THE DATA:

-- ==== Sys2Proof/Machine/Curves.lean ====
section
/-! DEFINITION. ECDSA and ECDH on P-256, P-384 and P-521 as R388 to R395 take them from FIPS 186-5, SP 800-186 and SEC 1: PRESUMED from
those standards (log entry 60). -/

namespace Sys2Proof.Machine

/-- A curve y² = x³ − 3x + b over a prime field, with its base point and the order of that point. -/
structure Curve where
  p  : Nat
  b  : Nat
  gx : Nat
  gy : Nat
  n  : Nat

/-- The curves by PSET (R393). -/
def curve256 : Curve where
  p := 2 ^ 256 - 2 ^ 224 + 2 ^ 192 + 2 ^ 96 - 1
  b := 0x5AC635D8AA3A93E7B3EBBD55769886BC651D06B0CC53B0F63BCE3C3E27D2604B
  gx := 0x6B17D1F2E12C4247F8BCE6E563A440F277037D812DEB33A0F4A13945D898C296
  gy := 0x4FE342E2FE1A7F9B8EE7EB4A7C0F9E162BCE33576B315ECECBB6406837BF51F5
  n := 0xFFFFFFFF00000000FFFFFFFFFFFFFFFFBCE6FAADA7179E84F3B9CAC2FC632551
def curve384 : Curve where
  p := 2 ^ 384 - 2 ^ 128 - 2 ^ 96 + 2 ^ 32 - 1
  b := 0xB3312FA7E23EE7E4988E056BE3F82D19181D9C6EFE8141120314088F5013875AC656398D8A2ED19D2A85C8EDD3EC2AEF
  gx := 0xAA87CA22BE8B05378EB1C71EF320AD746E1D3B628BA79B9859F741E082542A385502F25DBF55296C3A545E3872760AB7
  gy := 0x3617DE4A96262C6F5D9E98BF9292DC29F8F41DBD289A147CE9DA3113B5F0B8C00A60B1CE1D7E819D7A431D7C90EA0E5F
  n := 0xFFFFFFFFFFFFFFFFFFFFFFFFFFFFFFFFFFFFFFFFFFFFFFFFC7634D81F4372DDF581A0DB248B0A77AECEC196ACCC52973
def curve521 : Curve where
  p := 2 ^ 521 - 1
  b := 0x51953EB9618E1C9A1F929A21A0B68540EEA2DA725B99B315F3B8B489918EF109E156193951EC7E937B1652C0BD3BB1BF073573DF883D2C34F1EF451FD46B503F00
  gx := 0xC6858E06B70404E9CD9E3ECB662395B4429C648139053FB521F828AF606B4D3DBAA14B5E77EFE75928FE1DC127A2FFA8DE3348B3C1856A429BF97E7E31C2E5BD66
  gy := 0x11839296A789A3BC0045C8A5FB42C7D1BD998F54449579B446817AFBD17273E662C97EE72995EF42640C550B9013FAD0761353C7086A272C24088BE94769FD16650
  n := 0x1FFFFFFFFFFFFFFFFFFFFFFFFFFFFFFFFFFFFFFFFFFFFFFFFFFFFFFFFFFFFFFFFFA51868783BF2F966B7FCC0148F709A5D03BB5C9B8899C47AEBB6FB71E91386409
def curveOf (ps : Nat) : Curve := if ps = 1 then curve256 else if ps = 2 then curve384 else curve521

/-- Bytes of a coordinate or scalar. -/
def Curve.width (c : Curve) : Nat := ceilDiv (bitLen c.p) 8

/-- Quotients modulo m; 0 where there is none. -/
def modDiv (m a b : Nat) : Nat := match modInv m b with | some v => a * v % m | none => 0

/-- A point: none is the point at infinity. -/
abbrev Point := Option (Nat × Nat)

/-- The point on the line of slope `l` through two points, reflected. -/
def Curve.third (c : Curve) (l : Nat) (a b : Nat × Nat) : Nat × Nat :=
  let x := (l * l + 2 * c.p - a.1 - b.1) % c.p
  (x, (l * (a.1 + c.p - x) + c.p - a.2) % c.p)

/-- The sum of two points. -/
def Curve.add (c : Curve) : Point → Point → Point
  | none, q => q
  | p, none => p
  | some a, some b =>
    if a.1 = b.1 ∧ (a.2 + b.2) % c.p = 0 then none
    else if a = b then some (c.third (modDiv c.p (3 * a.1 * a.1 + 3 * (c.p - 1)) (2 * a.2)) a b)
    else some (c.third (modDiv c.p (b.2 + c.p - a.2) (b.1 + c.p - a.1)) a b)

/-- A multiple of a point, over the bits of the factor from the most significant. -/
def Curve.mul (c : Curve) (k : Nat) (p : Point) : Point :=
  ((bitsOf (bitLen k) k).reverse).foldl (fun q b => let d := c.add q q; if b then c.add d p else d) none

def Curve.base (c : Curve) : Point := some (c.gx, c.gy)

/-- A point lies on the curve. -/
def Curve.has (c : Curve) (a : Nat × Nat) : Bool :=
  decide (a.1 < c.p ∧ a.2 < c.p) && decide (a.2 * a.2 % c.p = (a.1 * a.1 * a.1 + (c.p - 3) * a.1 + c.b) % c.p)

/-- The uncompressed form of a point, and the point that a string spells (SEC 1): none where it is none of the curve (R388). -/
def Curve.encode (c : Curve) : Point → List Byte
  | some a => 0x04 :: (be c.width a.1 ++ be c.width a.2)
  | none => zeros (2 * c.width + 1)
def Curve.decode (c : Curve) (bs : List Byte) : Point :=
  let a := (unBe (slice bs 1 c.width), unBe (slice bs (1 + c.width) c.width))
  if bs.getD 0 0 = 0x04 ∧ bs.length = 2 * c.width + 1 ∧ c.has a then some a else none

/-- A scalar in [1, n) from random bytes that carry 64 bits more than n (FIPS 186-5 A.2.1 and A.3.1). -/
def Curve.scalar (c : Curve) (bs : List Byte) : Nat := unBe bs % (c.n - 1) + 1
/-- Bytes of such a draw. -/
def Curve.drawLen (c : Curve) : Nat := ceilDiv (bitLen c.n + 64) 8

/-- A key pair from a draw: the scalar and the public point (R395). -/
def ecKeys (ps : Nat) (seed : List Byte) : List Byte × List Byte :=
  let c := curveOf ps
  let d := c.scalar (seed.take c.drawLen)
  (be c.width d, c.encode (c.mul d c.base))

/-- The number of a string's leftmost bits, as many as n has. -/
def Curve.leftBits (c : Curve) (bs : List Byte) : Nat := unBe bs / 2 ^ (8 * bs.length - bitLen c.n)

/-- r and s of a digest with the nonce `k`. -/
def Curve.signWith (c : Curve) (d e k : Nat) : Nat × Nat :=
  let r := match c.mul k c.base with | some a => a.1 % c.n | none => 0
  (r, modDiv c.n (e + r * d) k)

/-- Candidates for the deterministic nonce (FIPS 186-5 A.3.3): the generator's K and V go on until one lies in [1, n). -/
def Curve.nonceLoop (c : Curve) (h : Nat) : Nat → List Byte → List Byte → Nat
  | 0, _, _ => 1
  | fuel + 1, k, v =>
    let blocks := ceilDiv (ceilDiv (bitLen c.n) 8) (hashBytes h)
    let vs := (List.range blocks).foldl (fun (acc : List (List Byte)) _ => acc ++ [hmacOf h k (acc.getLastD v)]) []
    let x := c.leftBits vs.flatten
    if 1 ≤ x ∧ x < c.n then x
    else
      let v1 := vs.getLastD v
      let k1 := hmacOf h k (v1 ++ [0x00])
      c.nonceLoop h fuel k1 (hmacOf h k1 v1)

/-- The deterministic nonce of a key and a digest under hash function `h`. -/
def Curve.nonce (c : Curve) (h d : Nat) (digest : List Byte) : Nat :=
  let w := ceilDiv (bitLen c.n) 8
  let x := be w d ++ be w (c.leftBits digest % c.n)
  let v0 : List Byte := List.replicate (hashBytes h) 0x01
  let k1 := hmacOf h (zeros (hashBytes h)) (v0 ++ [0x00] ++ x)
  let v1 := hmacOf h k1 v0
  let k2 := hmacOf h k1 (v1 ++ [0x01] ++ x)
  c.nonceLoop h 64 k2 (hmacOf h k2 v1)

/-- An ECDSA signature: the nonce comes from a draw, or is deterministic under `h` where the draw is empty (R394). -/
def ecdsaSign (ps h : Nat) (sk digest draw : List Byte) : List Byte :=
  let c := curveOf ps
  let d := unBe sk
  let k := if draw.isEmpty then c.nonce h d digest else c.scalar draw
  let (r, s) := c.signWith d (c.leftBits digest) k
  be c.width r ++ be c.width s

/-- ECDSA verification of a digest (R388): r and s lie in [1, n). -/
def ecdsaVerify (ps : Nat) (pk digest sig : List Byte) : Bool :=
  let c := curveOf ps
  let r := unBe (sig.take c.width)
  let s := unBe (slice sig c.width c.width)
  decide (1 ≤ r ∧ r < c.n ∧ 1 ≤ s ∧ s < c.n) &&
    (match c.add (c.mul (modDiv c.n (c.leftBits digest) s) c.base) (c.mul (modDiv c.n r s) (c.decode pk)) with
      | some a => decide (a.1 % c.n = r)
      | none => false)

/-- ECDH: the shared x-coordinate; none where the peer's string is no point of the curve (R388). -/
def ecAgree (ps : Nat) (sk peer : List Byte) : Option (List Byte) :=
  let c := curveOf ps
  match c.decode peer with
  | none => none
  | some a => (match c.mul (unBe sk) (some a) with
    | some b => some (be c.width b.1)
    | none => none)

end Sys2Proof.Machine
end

THE TASK:
Your reply should hold every line from the data that contains "peer", copied in full.

ANSWER TO THIS EXERCISE:
/-- ECDH: the shared x-coordinate; none where the peer's string is no point of the curve (R388). -/
def ecAgree (ps : Nat) (sk peer : List Byte) : Option (List Byte) :=
  match c.decode peer with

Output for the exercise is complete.